File: 01_vector_add.py
import torch
import triton
import triton.language as tl
@triton.jit
def add_kernel(
x_ptr, y_ptr, output_ptr,
n_elements,
BLOCK_SIZE: tl.constexpr # Compile-time constant, used as block size
):
# 1. Get the current program ID (similar to CUDA blockIdx)
pid = tl.program_id(axis=0)
# 2. Calculate the data range for the current block
# E.g., BLOCK_SIZE=1024, pid=0 -> handles [0, 1024)

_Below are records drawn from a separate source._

theorem allBerths_eq : allBerths = List.finRange 4 := by decide
theorem allModules_eq : allModules = List.finRange 8 := by decide
theorem allTargets_eq : allTargets = List.finRange 12 := by decide

theorem flagOk_flag (b : Bool) : flagOk (flagField b).2 = true := by cases b <;> rfl

theorem within_iff {lo hi n : Nat} : within lo hi n = true ↔ lo ≤ n ∧ n ≤ hi := by simp [within]

theorem peerNode_iff {s : State} {n : Nat} : peerNode s n = true ↔ 1 ≤ n ∧ n ≤ 62 ∧ s.own ≠ some n := by
  simp [peerNode, within, and_assoc]

end Sys2Proof.Machine
end

section
namespace Sys2Proof.Machine

/-! ### The berth table (R95, R177) -/

section
variable {s : State} {src : Byte} {first : Nat} {old new : Berth → BerthEntry}

/-- The fields of a berth entry as carried. -/
def berthCarried (e : BerthEntry) : List (Nat × Nat) :=
  [flagField e.configured, (2, e.nominalF), (2, e.nominalV), (2, e.contract), (1, e.gateway), (2, e.rampRate),
    (2, e.holdLimit), (2, e.rampTimeout), (2, e.genWait), (2, e.openThreshold), (1, e.overloadTime), (1, e.vBand),
    (2, e.fBand), (1, e.replacement)]

/-- The numbers of a berth entry as carried. -/
def berthNums (e : BerthEntry) : List Nat := (berthCarried e).map Prod.snd

theorem toBerthEntry_nums (e : BerthEntry) : toBerthEntry (berthNums e) = e := by
  simp [toBerthEntry, berthNums, berthCarried, fldFlag_flagField, fld]

/-- R15: every field of the entry fits its width. -/
def BerthFits (e : BerthEntry) : Prop :=
  (e.nominalF < 65536 ∧ e.nominalV < 65536 ∧ e.contract < 65536 ∧ e.gateway < 256 ∧
    e.rampRate < 65536 ∧ e.holdLimit < 65536 ∧ e.rampTimeout < 65536) ∧ e.genWait < 65536 ∧
    e.openThreshold < 65536 ∧ e.overloadTime < 256 ∧ e.vBand < 256 ∧ e.fBand < 65536 ∧ e.replacement < 256

theorem takeEntry_berth {e : BerthEntry} (fits : BerthFits e) (rest : List Byte) :
    takeEntry Table.berths.form (encBerthEntry e ++ rest) = some (berthNums e, rest) := by
  have bytes : encBerthEntry e = fieldBytes (berthCarried e) := by
    simp [berthCarried, encBerthEntry, encFlag, flagField, fieldBytes]
  obtain ⟨⟨nominalF, nominalV, contract, gateway, rate, hold, timeout⟩, wait, threshold, overload, vBand, fBand,
    replacement⟩ := fits
  refine bytes ▸ takeEntry_fields (berthCarried e) ?_ rest
  simp only [berthCarried, List.forall_mem_cons]
  exact ⟨flag_fits _, nominalF, nominalV, contract, gateway, rate, hold, timeout, wait, threshold, overload, vBand, fBand,
    replacement, nofun⟩

/-- R95: a configured entry in range. -/
def BerthInRange (s : State) (e : BerthEntry) : Prop :=
  ((e.nominalF = 50000 ∨ e.nominalF = 60000) ∧ 440 ≤ e.nominalV ∧ e.nominalV ≤ 15000 ∧ 100 ≤ e.contract ∧
    e.contract ≤ 16000 ∧ 1 ≤ e.gateway ∧ e.gateway ≤ 62 ∧ s.own ≠ some e.gateway ∧ 50 ≤ e.rampRate ∧
    e.rampRate ≤ 5000 ∧ 50 ∣ e.rampRate) ∧ 10 ≤ e.holdLimit ∧ e.holdLimit ≤ 3600 ∧ 30 ≤ e.rampTimeout ∧
    e.rampTimeout ≤ 1800 ∧ 30 ≤ e.genWait ∧ e.genWait ≤ 1800 ∧ 10 ≤ e.openThreshold ∧
    e.openThreshold ≤ 1000 ∧ 1 ≤ e.overloadTime ∧ e.overloadTime ≤ 60 ∧ 10 ≤ e.vBand ∧ e.vBand ≤ 200 ∧
    50 ≤ e.fBand ∧ e.fBand ≤ 3000 ∧ e.replacement ≤ 1

theorem berthFieldsOk_iff (e : BerthEntry) : berthFieldsOk s e = true ↔ BerthInRange s e := by
  simp only [berthFieldsOk, Bool.and_eq_true, within_iff, peerNode_iff, nominalOk, Bool.or_eq_true, decide_eq_true_eq,
    flagOk, BerthInRange, Nat.dvd_iff_mod_eq_zero, and_assoc]

theorem berthOk_nums (e : BerthEntry) : berthOk s (berthNums e) = true ↔ (e.configured = true → BerthInRange s e) := by
  have flag : flagOk (fld (berthNums e) 0) = true := flagOk_flag e.configured
  have is : fldFlag (berthNums e) 0 = e.configured := fldFlag_flagField ..
  rw [berthOk, flag, is, toBerthEntry_nums, Bool.true_and, ← berthFieldsOk_iff]
  cases e.configured <;> simp

theorem berths_ok (es : List BerthEntry) : writeValuesOk s .berths first (es.map berthNums) = true ↔
    (∀ e ∈ es, e.configured = true → BerthInRange s e) ∧
      (((written s.bsq.table first es).toList.filter fun e => e.configured).map fun e => e.gateway).Nodup := by
  have back : (es.map berthNums).map toBerthEntry = es := by simp [Function.comp_def, toBerthEntry_nums]
  rw [writeValuesOk, back, putAll_written, Bool.and_eq_true, List.all_map, List.all_eq_true, berthsOk, decide_eq_true_eq]
  exact and_congr (forall₂_congr fun e _ => berthOk_nums e) Iff.rfl

theorem writeInUse_berths (es : List (List Nat)) : writeInUse s .berths first es = true ↔
    ∃ b : Berth, addressedBy first es.length b ∧ (s.berth b).state ∉ [.unused, .dead] := by
  rw [writeInUse, allBerths_eq, List.any_eq_true]
  refine exists_congr fun b => and_congr (mem_addressedOf b) ?_
  simp

/-- R95: the state a write gives a berth. -/
def berthStateAfter (old new : BerthEntry) (r : BerthRec) : BerthRec :=
  { r with state := if old.configured = new.configured then r.state else if new.configured then .dead else .unused }

/-- R95: the ship record a write leaves a berth. -/
def shipAfter (old new : BerthEntry) (r : Option ShipRec) : Option ShipRec :=
  if old.configured ∧ (new.configured = false ∨ new.gateway ≠ old.gateway) then none else r

/-- R95: a berth that is out of use changes state with no effect elsewhere. -/
theorem changeState_unused {b : Berth} {st : BerthState} (h : (s.berth b).state ∈ [.unused, .dead])
    (idle : st = .dead ∨ st = .unused) : changeState b st s = s.modBerth b fun r => { r with state := st } := by
  have unwatched : (s.berth b).state.watched = false ∧ st.watched = false ∧ (s.berth b).state ≠ .shore ∧
      (s.berth b).state ≠ .syncing := by
    obtain h | h : (s.berth b).state = .unused ∨ (s.berth b).state = .dead := by simpa using h
    · obtain rfl | rfl := idle <;> simp [h, BerthState.watched]
    · obtain rfl | rfl := idle <;> simp [h, BerthState.watched]
  obtain ⟨before, after, notShore, notSyncing⟩ := unwatched
  simp [changeState, watchChange, before, after, notShore, notSyncing]

theorem berthWritten_eq {b : Berth} (old new : BerthEntry) (h : (s.berth b).state ∈ [.unused, .dead]) :
    berthWritten old new b s = { s with bsq := { s.bsq with
      recs := upd s.bsq.recs b (berthStateAfter old new)
      ships := upd s.bsq.ships b (shipAfter old new) } } := by
  have ship : (if old.configured && (!new.configured || old.gateway ≠ new.gateway) then s.setShip b none else s) =
      { s with bsq := { s.bsq with ships := upd s.bsq.ships b (shipAfter old new) } } := by
    have same : (old.configured && (!new.configured || old.gateway ≠ new.gateway)) = true ↔
        old.configured ∧ (new.configured = false ∨ new.gateway ≠ old.gateway) := by
      rw [ne_comm (a := new.gateway)]
      simp
    unfold shipAfter
    by_cases ends : old.configured ∧ (new.configured = false ∨ new.gateway ≠ old.gateway)
    · rw [if_pos (same.2 ends)]
      simp only [if_pos ends]
      rfl
    · rw [if_neg (mt same.1 ends)]
      simp only [if_neg ends]
      rw [upd_same_at rfl]
  have state : ∀ st : BerthState, st = .dead ∨ st = .unused →
      changeState b st { s with bsq := { s.bsq with ships := upd s.bsq.ships b (shipAfter old new) } } =
        { s with bsq := { s.bsq with
          recs := upd s.bsq.recs b fun r => { r with state := st }
          ships := upd s.bsq.ships b (shipAfter old new) } } := fun st idle =>
    changeState_unused (s := { s with bsq := { s.bsq with ships := upd s.bsq.ships b (shipAfter old new) } }) h idle
  have record : berthStateAfter old new = fun r => { r with
      state := if old.configured = new.configured then r.state else if new.configured then .dead else .unused } := rfl
  unfold berthWritten
  rw [ship, record]
  cases was : old.configured <;> cases is : new.configured
  · rw [upd_same_at (v := s.bsq.recs) (by rfl)]
    rfl
  · exact state .dead (.inl rfl)
  · exact state .unused (.inr rfl)
  · rw [upd_same_at (v := s.bsq.recs) (by rfl)]
    rfl

/-- R95: the berths a write addresses, one after another. -/
theorem foldl_berthWritten (old new : Berth → BerthEntry) {bs : List Berth} (apart : bs.Nodup)
    (h : ∀ b ∈ bs, (s.berth b).state ∈ [.unused, .dead]) :
    bs.foldl (fun s b => berthWritten (old b) (new b) b s) s = { s with bsq := { s.bsq with
      recs := bs.foldl (fun v b => upd v b (berthStateAfter (old b) (new b))) s.bsq.recs
      ships := bs.foldl (fun v b => upd v b (shipAfter (old b) (new b))) s.bsq.ships } } := by
  induction bs generalizing s with
  | nil => rfl
  | cons b bs ih =>
    obtain ⟨out, apart'⟩ := List.nodup_cons.1 apart
    obtain ⟨idle, later⟩ := List.forall_mem_cons.1 h
    rw [List.foldl_cons, berthWritten_eq _ _ idle, ih apart' fun c hc => ?_]
    · rfl
    · have other : b ≠ c := fun is => out (is ▸ hc)
      have same : (upd s.bsq.recs b (berthStateAfter (old b) (new b)))[c] = s.bsq.recs[c] := upd_other _ _ other
      show ((upd s.bsq.recs b (berthStateAfter (old b) (new b)))[c]).state ∈ _
      rw [same]
      exact later c hc

/-- R95: what a write of berths out of use makes of the state. -/
def berthsTaken (v : Vector BerthEntry 4) (s : State) : State :=
  { s with bsq := { s.bsq with
    table := v
    recs := Vector.ofFn fun b => { s.bsq.recs[b] with
      state :=
        if s.bsq.table[b].configured = v[b].configured then s.bsq.recs[b].state
        else if v[b].configured then .dead else .unused }
    ships := Vector.ofFn fun b =>
      if s.bsq.table[b].configured ∧ (v[b].configured = false ∨ v[b].gateway ≠ s.bsq.table[b].gateway) then none
      else s.bsq.ships[b] } }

block_start = pid * BLOCK_SIZE
offsets = block_start + tl.arange(0, BLOCK_SIZE)
# 3. Create Mask
# Crucial step: prevent processing invalid memory beyond n_elements
mask = offsets < n_elements
# 4. Load Data
# Pointer arithmetic: Base address + Offset
x = tl.load(x_ptr + offsets, mask=mask)
y = tl.load(y_ptr + offsets, mask=mask)
# 5. Compute
output = x + y
# 6. Write back to VRAM (Store)
tl.store(output_ptr + offsets, output, mask=mask)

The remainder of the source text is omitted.